-- ==== Sys2Proof/Syntax.lean ====
section
/-! DEFINITION. The nine commands of the block, one constructor per row of the opcode table (30_encoding.md R62). -/

namespace Sys2Proof

/-- A decoded command with its operand in the form R63 gives it. -/
inductive Instr where
  /-- NOP, operand form zero (R161). -/
  | nop
  /-- CLR, operand form zero: soft reset (R162). -/
  | clr
  /-- CRCS, operand form zero: start a standalone CRC (R85). -/
  | crcs
  /-- TYPS, operand form zero: start a chunk-type load (R102). -/
  | typs
  /-- PRSS, operand form zero: start a chunk parse (R137). -/
  | prss
  /-- BLDS, operand form len32: start a serialization with declared data length `n` (R122). -/
  | blds (n : Word)
  /-- PUSH, operand form byte: one input byte (R163). -/
  | push (b : Byte)
  /-- END, operand form zero: no more input follows (R164). -/
  | endInput
  /-- RD, operand form regnum: read the view numbered `r` (R166). -/
  | rd (r : Word)
  deriving DecidableEq, Repr

/-- The nine opcodes by name (R62). -/
inductive Opcode where
  | nop | clr | crcs | typs | prss | blds | push | endInput | rd
  deriving DecidableEq, Repr

/-- The opcode of a command. -/
def Instr.opcode : Instr → Opcode
  | .nop => .nop
  | .clr => .clr
  | .crcs => .crcs
  | .typs => .typs
  | .prss => .prss
  | .blds _ => .blds
  | .push _ => .push
  | .endInput => .endInput
  | .rd _ => .rd

/-- The operand field `opr` of a command: 0 in form zero, the byte zero-extended in form byte (R63). -/
def Instr.operand : Instr → Word
  | .nop => 0#32
  | .clr => 0#32
  | .crcs => 0#32
  | .typs => 0#32
  | .prss => 0#32
  | .blds n => n
  | .push b => b.setWidth 32
  | .endInput => 0#32
  | .rd r => r

end Sys2Proof
end

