-- ==== Sys2Proof/Machine/Procedures.lean ====
section
/-! DEFINITION. The pseudo-instructions of 30_encoding.md R69 and the host procedures of 46_host_container.md R193, R194 that drive one operation.
Nothing here is part of the block; the procedures read its responses and issue its command words. -/

namespace Sys2Proof.Machine

/-- `PUSHS s` (R69). -/
def pushes (s : List Byte) : List Instr := s.map Instr.push

/-- `CRC32 s` (R69): the CRC of a message, read through CRCOUT. -/
def crcProgram (s : List Byte) : List Instr := .crcs :: pushes s ++ [.endInput, .rd 3#32]

/-- `LDTYPE s` (R69): load a chunk type. -/
def ldType (s : List Byte) : List Instr := .typs :: pushes s ++ [.endInput]

/-- The build half of `NEWCHUNK` (R69): declare the length, push the data.
BLDS is given the length modulo 2^32, which is the length for the data R193 admits; for longer data, which "cannot be declared to BLDS at all"
(91_not_in_source.md N6), that is the model's choice (log entry 8). -/
def buildProgram (d : List Byte) : List Instr := .blds (BitVec.ofNat 32 d.length) :: pushes d

/-- The command words of a sequence, as the host presents them (R69, R60). -/
def wordsOf (is : List Instr) : List CmdWord := is.map encode

/-- The host issues one command: it is the next word at the port, and the block takes one step (R51). -/
def issue (i : Instr) (s : State) : Host.Outcome State Fault Refusal :=
  step { s with commands := encode i :: s.commands }

/-- The host issues a fixed sequence without looking at the responses. -/
def issueAll : List Instr → State → Host.Outcome State Fault Refusal
  | [], s => .next s
  | i :: is, s =>
    match issue i s with
    | .next t => issueAll is t
    | .fault f => .fault f
    | .refused f => .refused f

/-- The response the host saw last (R51 (c)). -/
def State.lastResponse (s : State) : Option Response := s.responses.getLast?

/-- The `st` of the last response. -/
def State.lastStatus (s : State) : Option Status := s.lastResponse.map Response.st

/-- Whether the last response had `done = 1`. -/
def State.lastDone (s : State) : Bool := (s.lastResponse.map Response.done).getD false

/-- The push loop of `host_parse_chunk` (R194), with the bytes pushed so far counted in `k`:
it stops at `done = 1`, and issues END where the bytes run out.
The status of a parse is the `st` of its last response, END's own included. R194 returns 3 after END, which is END's `st` in mode PARSE (R146);
where the block refuses the commands, outside the premise of R147, END's `st` is 8 and that is reported, the model's choice (log entry 14). -/
def parseLoop : List Byte → Nat → State → Host.Outcome (State × Nat) Fault Refusal
  | [], k, s =>
    match issue .endInput s with
    | .next t => .next (t, k)
    | .fault f => .fault f
    | .refused f => .refused f
  | b :: bs, k, s =>
    match issue (.push b) s with
    | .next t => if t.lastDone then .next (t, k + 1) else parseLoop bs (k + 1) t
    | .fault f => .fault f
    | .refused f => .refused f

/-- `host_parse_chunk(s)` (R194), which is `PARSE s` of R69: the state afterwards, whose last response holds the status, and the bytes consumed. -/
def hostParseChunk (bytes : List Byte) (s : State) : Host.Outcome (State × Nat) Fault Refusal :=
  match issue .prss s with
  | .next t => parseLoop bytes 0 t
  | .fault f => .fault f
  | .refused f => .refused f

/-- How `host_new_chunk` ends (R193): with the serialized chunk, with an error kind, or because the block stopped. -/
inductive HostBuild where
  | built (chunk : List Byte) (s : State)
  | failed (kind : Status) (s : State)
  | stopped
  deriving DecidableEq, Repr

/-- `host_new_chunk(t, d)` (R193), which is `NEWCHUNK t, d` of R69: the type load, and if it ended with `st = 0` the build,
whose chunk is what OUT gained from the mark on.
The last response is the build's `done = 1`, or else the build has failed with its status; that, and every `st` of the type load but 0 and 1,
is seen only outside the premise of R193 and is the model's choice (log entries 8 and 14). -/
def hostNewChunk (t d : List Byte) (s : State) : HostBuild :=
  match issueAll (ldType t) s with
  | .next s1 =>
    match s1.lastStatus with
    | some .ok =>
      let mark := s1.out.length
      match issueAll (buildProgram d) s1 with
      | .next s2 =>
        match s2.lastResponse with
        | some p => if p.done then .built ((s2.out.drop mark).take (12 + d.length)) s2 else .failed p.st s2
        | none => .stopped
      | _ => .stopped
    | some e => .failed e s1
    | none => .stopped
  | _ => .stopped

/-- The host reads a view and takes `rdata` from the response (R66, R166). -/
def hostRead (n : Word) (s : State) : Host.Outcome (State × Word) Fault Refusal :=
  match issue (.rd n) s with
  | .next t => .next (t, (t.lastResponse.map Response.rdata).getD 0#32)
  | .fault f => .fault f
  | .refused f => .refused f

end Sys2Proof.Machine
end

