-- ==== Sys2Proof/Laws/Modes.lean ====
section
/-! SUPPORT. What a command does by the mode it meets, and all that the shared tests of a command can lead to. -/

namespace Sys2Proof.Machine

/-- The fault gate: refused under `FAULT`, and the command itself elsewhere. -/
theorem unlessFaulted_cases (f : Regs → Effect) (r : Regs) :
    (r.fault = true ∧ unlessFaulted f r = illegal r) ∨ (r.fault = false ∧ unlessFaulted f r = f r) := by
  cases h : r.fault
  · exact .inr ⟨rfl, unlessFaulted_of_clear f h⟩
  · exact .inl ⟨rfl, unlessFaulted_of_faulted f h⟩

/-- The test of a start command: IDLE, or illegal. -/
theorem inIdle_cases (f : Regs → Effect) (r : Regs) :
    (r.mode = .idle ∧ inIdle f r = f r) ∨ (r.mode ≠ .idle ∧ inIdle f r = illegal r) := by
  by_cases h : r.mode = .idle
  · exact .inl ⟨h, inIdle_of_idle f h⟩
  · exact .inr ⟨h, inIdle_of_busy f h⟩

/-- The test for a loaded type, or illegal. -/
theorem withType_cases (f : Regs → Effect) (r : Regs) :
    (r.tvalid = true ∧ withType f r = f r) ∨ (r.tvalid = false ∧ withType f r = illegal r) := by
  cases h : r.tvalid
  · exact .inr ⟨rfl, withType_of_none f h⟩
  · exact .inl ⟨rfl, withType_of_loaded f h⟩

theorem push_in_crc (b : Byte) {r : Regs} (hf : r.fault = false) (hm : r.mode = .crc) : pushEffect b r = pushCrc b r := by
  rw [pushEffect, unlessFaulted_of_clear _ hf, pushByMode, hm]

theorem push_in_type (b : Byte) {r : Regs} (hf : r.fault = false) (hm : r.mode = .type) : pushEffect b r = pushType b r := by
  rw [pushEffect, unlessFaulted_of_clear _ hf, pushByMode, hm]

theorem push_in_parse (b : Byte) {r : Regs} (hf : r.fault = false) (hm : r.mode = .parse) : pushEffect b r = pushParse b r := by
  rw [pushEffect, unlessFaulted_of_clear _ hf, pushByMode, hm]

theorem push_in_build (b : Byte) {r : Regs} (hf : r.fault = false) (hm : r.mode = .build) : pushEffect b r = pushBuild b r := by
  rw [pushEffect, unlessFaulted_of_clear _ hf, pushByMode, hm]

theorem end_in_crc {r : Regs} (hf : r.fault = false) (hm : r.mode = .crc) : endEffect r = endCrc r := by
  rw [endEffect, unlessFaulted_of_clear _ hf, endByMode, hm]

theorem end_in_type {r : Regs} (hf : r.fault = false) (hm : r.mode = .type) : endEffect r = endType r := by
  rw [endEffect, unlessFaulted_of_clear _ hf, endByMode, hm]

theorem end_in_parse {r : Regs} (hf : r.fault = false) (hm : r.mode = .parse) : endEffect r = endParse r := by
  rw [endEffect, unlessFaulted_of_clear _ hf, endByMode, hm]

/-- The three ways the fourth CRC byte ends a parse (R145). -/
theorem finishParse_cases (r : Regs) :
    (r.tbad = true ∧ finishParse r = terminate .invalidTypeBytes r) ∨
    (r.tbad = false ∧ r.rcrc ≠ crcFinish r.crc ∧ finishParse r = terminate .crcMismatch r) ∨
    (r.tbad = false ∧ r.rcrc = crcFinish r.crc ∧
      finishParse r = complete { r with mode := .idle, ph := .len, cnt := 0#32, valid := true, tvalid := true, cvalid := true }) := by
  unfold finishParse
  cases h : r.tbad
  · by_cases hc : r.rcrc = crcFinish r.crc
    · exact .inr (.inr ⟨rfl, hc, by simp [hc]⟩)
    · exact .inr (.inl ⟨rfl, hc, by simp [hc]⟩)
  · exact .inl ⟨rfl, by simp⟩

end Sys2Proof.Machine
end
------------------------------
BRIEF:
How many lines in these entries hold the string "getD"? Answer with the number alone.

WRITTEN REPLY:
2